다음과 같은 내용을 손글씨 내용정리를 통하여 알고 있습니다!

## Feedforward

$Input : a^\ell$ \
$z^\ell = w^\ell a^{\ell-1} + b^\ell$ and $a^\ell = \sigma(z^\ell)$ &nbsp; where &nbsp; $\ell = 2,3, ... L$ 


## Backward
output error : $\delta^l = {\partial L\over\partial z^\ell} = {\partial L\over\partial a^\ell} {\partial a^\ell\over\partial z^\ell}$ &nbsp; where &nbsp; $L$ : Loss \
$\delta^\ell = (w^\ell)^Td^{\ell+1} \circledcirc \sigma(z^\ell)$ &nbsp; where &nbsp; $\ell = (\ell-1), (\ell-2), ... 2$
* 이때 실습에서는 MSELoss를 사용했습니다. \
MSELoss = $\frac{1}{N} \sum_{i=1}^{N}(a^L_i-t_i)^2$ &nbsp; where &nbsp; $t = target$ 


## weight update
$w^\ell$ -> $w^\ell - lr {\partial L\over\partial w^\ell}$ &nbsp; where &nbsp; ${\partial L\over\partial w^\ell} = \delta^\ell (a^{\ell-1})^T$ \
$b^\ell$ -> $b^\ell - lr {\partial L\over\partial b^\ell}$ &nbsp; where &nbsp; ${\partial L\over\partial b^\ell} = \delta^\ell$

# (문제) numpy를 이용한 NumpyNet을 구현 하세요
- 위 내용을 참고하여 아래의 빈칸을 채워 넣으세요
- 아래 파이토치 모델과 동일한 weight update모델을 만드는 것이 목표입니다.
- 아래의 예제문제를 통하여 weight의 변화를 확인하세요!

In [1]:
import numpy as np

class NumpyNet:
    def __init__(self, Weight, Bias, Activation=lambda x: x):
        assert len(Weight) == len(Bias), "prdict와 target의 길이가 같아야합니다."
        self.weight = [np.array(w, dtype=np.float64) for w in Weight]
        self.bias = [np.array(b, dtype=np.float64) for b in Bias]
        self.f = Activation

    def __call__(self, x):
        return self.forward(x)

    def forward(self, x):
        if not isinstance(type(x), np.ndarray):
            x = np.array(x, dtype=np.float64)
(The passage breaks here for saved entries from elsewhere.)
-- ==== Sys2Proof/Machine/Reports.lean ====
section
/-! DEFINITION. What the part sends out, as data: notices (R189), replies (R187, R188), POLL and rack frames (R68, R173). Their bytes are given in Machine/Wire.lean. -/

namespace Sys2Proof.Machine

/-! ## Notices -/

/-- Why a standby slot ended (06, section 6.3). -/
inductive EndReason where
  | done | expired | cancelled | modeLeft | ownerLost
  deriving DecidableEq, Repr

/-- The event of a KEY_LOCKOUT notice (R81, R82). -/
inductive LockoutEvent where
  | locked | cleared
  deriving DecidableEq, Repr

/-- Presence of a station (R70), in the order of R70. -/
inductive Presence where
  | present | absent
  deriving DecidableEq, Repr

/-- Source of a mode change (R152). -/
inductive ModeSource where
  | port (p : Port)
  | key (k : KeyAddr)
  | start
  | restart
  deriving DecidableEq, Repr

/-- Source of a player request (R143). -/
inductive RunSource where
  | port (p : Port)
  | key (k : KeyAddr)
  | mode
  deriving DecidableEq, Repr

/-- Why a player's step was refused and the player faulted (R142). -/
inductive StepRefusal where
  | badTarget | poolFull
  deriving DecidableEq, Repr

/-- Event of a SEQ notice with the field it adds (R143). -/
inductive SeqEvent where
  | started (source : RunSource)
  | passDone
  | ended (action : EndAction)
  | stopped (source : RunSource)
  | waitLock
  | fault (reason : StepRefusal)
  deriving DecidableEq, Repr

/-- Outcome of an entry preset (R152). -/
inductive PresetOutcome where
  | none | placed | badTarget | poolFull
  deriving DecidableEq, Repr

/-- Outcome of an entry sequence (R151, R152). -/
inductive SequenceOutcome where
  | none | started | continued | badTarget | poolFull | stopped | unchanged
  deriving DecidableEq, Repr

/-- Emergency state (R157). -/
inductive EmergencyState where
  | normal | active | latched | recovering
  deriving DecidableEq, Repr

/-- Cause of an EMERGENCY notice (R163). -/
inductive EmergencyCause where
  | contact
  | port (p : Port)
  | recoveryComplete
  | start
  deriving DecidableEq, Repr

/-- A notice with its content (R189). -/
inductive Notice where
  | key (address : KeyAddr) (edge : Edge)
  | preempted (by_ : Owner) (circuits : Nat)
  | restored (circuits : Nat)
  | fadeDone (tag : Byte)
  | standbyEnd (slot : SlotNo) (reason : EndReason)
  | deferWarning (entries level : Nat)
  | keyLockout (address : KeyAddr) (event : LockoutEvent)
  | station (loop : LoopNo) (address : StationNo) (event : Presence)
  | mode (entered : HouseMode) (left : Option HouseMode) (source : ModeSource)
      (preset : PresetOutcome) (sequence : SequenceOutcome) (entryFailed : Bool)
  | emergency (state : EmergencyState) (contact : Option Contact) (cause : EmergencyCause) (forced : Nat)
  | seq (player : PlayerNo) (sequence : Option SequenceNo) (event : SeqEvent) (passes step : Nat)
  | poolFull (address : KeyAddr) (needed free : Nat)
  | orphansReleased (port : Port) (claims : Nat)
  | saveDone
  | saveFailed
  | config (image : Validity)
  deriving DecidableEq, Repr

/-- The kind of a notice (R189). -/
def Notice.kind : Notice → NoticeKind
  | key _ _ => .key
  | preempted _ _ => .preempted
  | restored _ => .restored
  | fadeDone _ => .fadeDone
  | standbyEnd _ _ => .standbyEnd
  | deferWarning _ _ => .deferWarning
  | keyLockout _ _ => .keyLockout
  | station _ _ _ => .station
  | mode _ _ _ _ _ _ => .mode
  | emergency _ _ _ _ => .emergency
  | seq _ _ _ _ _ => .seq
  | poolFull _ _ _ => .poolFull
  | orphansReleased _ _ => .orphansReleased
  | saveDone => .saveDone
  | saveFailed => .saveFailed
  | config _ => .config

/-! ## Replies -/

/-- Reply status in the order of the status table (10, section 10.4). -/
inductive Status where
  | ok | okUntracked | busy | notReady | denied | badRequest | badTarget | poolFull | locked
  | showActive | busySaving | inUse | badRecord | tableFull | contactActive | noSlot | wrongState | saveFailed
  deriving DecidableEq, Repr

/-- Run state of a player as a reply gives it (R130, R132). -/
inductive RunStateName where
  | idle | running | waitLock
  deriving DecidableEq, Repr

/-- The player record of a RUN_SEQUENCE or SET_PLAYER reply (R132). -/
structure PlayerReport where
  mode : PlayerMode
  runState : RunStateName
  sequence : Option SequenceNo
  step : Nat
  passes : Nat
  rate : Nat
  pendingRate : Option Nat
  waitRemaining : Nat
  deriving DecidableEq, Repr

/-- One claim of a QUERY_CIRCUIT reply (R27). `remaining` is the fade remaining, or the held fade time of a WAITING claim. -/
structure ClaimReport where
  owner : Owner
  rank : Rank
  waiting : Bool
  target : Nat
  level : Nat
  remaining : Nat
  inCommand : Bool
  orphaned : Bool
  tracked : Bool
  deriving DecidableEq, Repr

/-- Cause of a transition (R35). -/
inductive TransitionCause where
  | release | egress | recovery | restart
  deriving DecidableEq, Repr

/-- The transition fields of a QUERY_CIRCUIT reply (R43); a fixed level is present on kind FIXED only. -/
structure TransitionReport where
  cause : TransitionCause
  fixed : Option Nat
  start : Nat
  duration : Nat
  remaining : Nat
  deriving DecidableEq, Repr

/-- The relay fields of a QUERY_CIRCUIT reply (R177). -/
structure RelayReport where
  relay : Bool
  wish : Bool
  dwellRemaining : Nat
  deriving DecidableEq, Repr

/-- The line fields of a QUERY_CIRCUIT reply (R177). -/
structure LineReport where
  period : Nat
  polarity : Polarity
  duty : Nat
  pending : Bool
  deriving DecidableEq, Repr

/-- The circuit report of QUERY_CIRCUIT (R27, R43, R177). -/
structure CircuitReport where
  claims : List ClaimReport
  commandLevel : Nat
  freeRecords : Nat
  level : Nat
  forced : Bool
  transition : Option TransitionReport
  switched : Bool
  route : Route
  output : Nat
  relay : Option RelayReport
  line : Option LineReport
  deriving DecidableEq, Repr

/-- Indicator state of a key (R83), in the order of its two bits in a POLL (R194). -/
inductive Indicator where
  | off | on | blinkSlow | blinkFast
  deriving DecidableEq, Repr

/-- One key of a QUERY_STATION reply (R73). -/
structure KeyReport where
  down : Bool
  lockedOut : Bool
  indicator : Indicator
  deriving DecidableEq, Repr

/-- The station report of QUERY_STATION (R73). -/
structure StationReport where
  type : StationType
  presence : Presence
  lost : Bool
  keys : List KeyReport
  deriving DecidableEq, Repr

/-- What a reply carries after its header (R187). -/
inductive ReplyBody where
  | empty
  | ping (partCode revision : Nat) (config : Validity)
  | modeEntry (mode : HouseMode) (preset : PresetOutcome) (sequence : SequenceOutcome)
  | slot (n : SlotNo)
  | player (record : PlayerReport)
  | circuit (report : CircuitReport)
  | station (report : StationReport)
  | notices (overflow : Bool) (taken : List Notice)
  | subscriptions (kinds : List NoticeKind)
  | counters (values : List Nat)
  | rankTable (modes : List MergeMode)
  | group (defined : Bool) (members : List Circuit) (free : Nat)
  | preset (defined : Bool) (version : BitVec 8) (defaultFade count free : Nat) (pairs : List (Circuit × Nat))
  | bindings (byEdge : List (List Binding)) (free : Nat)
  | stationTable (entries : List (StationNo × StationType))
  | sequence (definition : Option SequenceDef) (players : List PlayerNo)
  | modeRecord (record : ModeRecord) (current : Bool)
  | circuitRecord (record : CircuitRecord)
  | roleRecord (record : RoleRecord) (rate : LinkRate)
  /-- A setting's value as its code or number, with the setting's own number, which decides its width on the wire; for a
  line setting also what is pending on the line. -/
  | setting (number value : Nat) (pending : Option (Option Nat))
  deriving DecidableEq, Repr

/-- A reply frame (R188): kind and tag echoed, header, payload. -/
structure Reply where
  kind : Byte
  tag : Byte
  status : Status
  waiting : Nat
  mode : Option HouseMode
  emergency : EmergencyState
  body : ReplyBody
  deriving DecidableEq, Repr

/-! ## Frames to stations and racks -/

/-- A POLL (R68): the station polled and the indicator of each of its keys 1 to 8 (OFF for keys it lacks). -/
structure PollFrame where
  station : StationNo
  indicators : List Indicator
  deriving DecidableEq, Repr

/-- A rack level frame (R173): the frame count and slots 1 to 192. -/
structure RackFrame where
  count : BitVec 8
  slots : List Nat
  deriving DecidableEq, Repr

end Sys2Proof.Machine
end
        self.forward_result = [x]
        for w, b in zip(self.weight, self.bias):
            z = w @ x + b
            x = self.f(z)
            self.forward_result.append(z)
        return x

    def backward(self, predict, target, h=1e-8):
        assert len(predict) == len(target), "prdict와 target의 길이가 같아야합니다."
        
        loss = self.mse_loss(predict, target)
        for idx in range(len(self.weight) - 1, 0, -1):
            w = self.weight[idx]
            d = self.backward_result[-1]
            z = self.forward_result[idx]
            new_d = (w.T @ d) * self.diff(self.f, z, h)
            self.backward_result.insert(0, new_d)
        return loss

    def weight_update(self, lr=0.01):
        fr = [np.expand_dims(f, 0) for f in self.forward_result[:-1]]
        br = [np.expand_dims(b, 1) for b in self.backward_result]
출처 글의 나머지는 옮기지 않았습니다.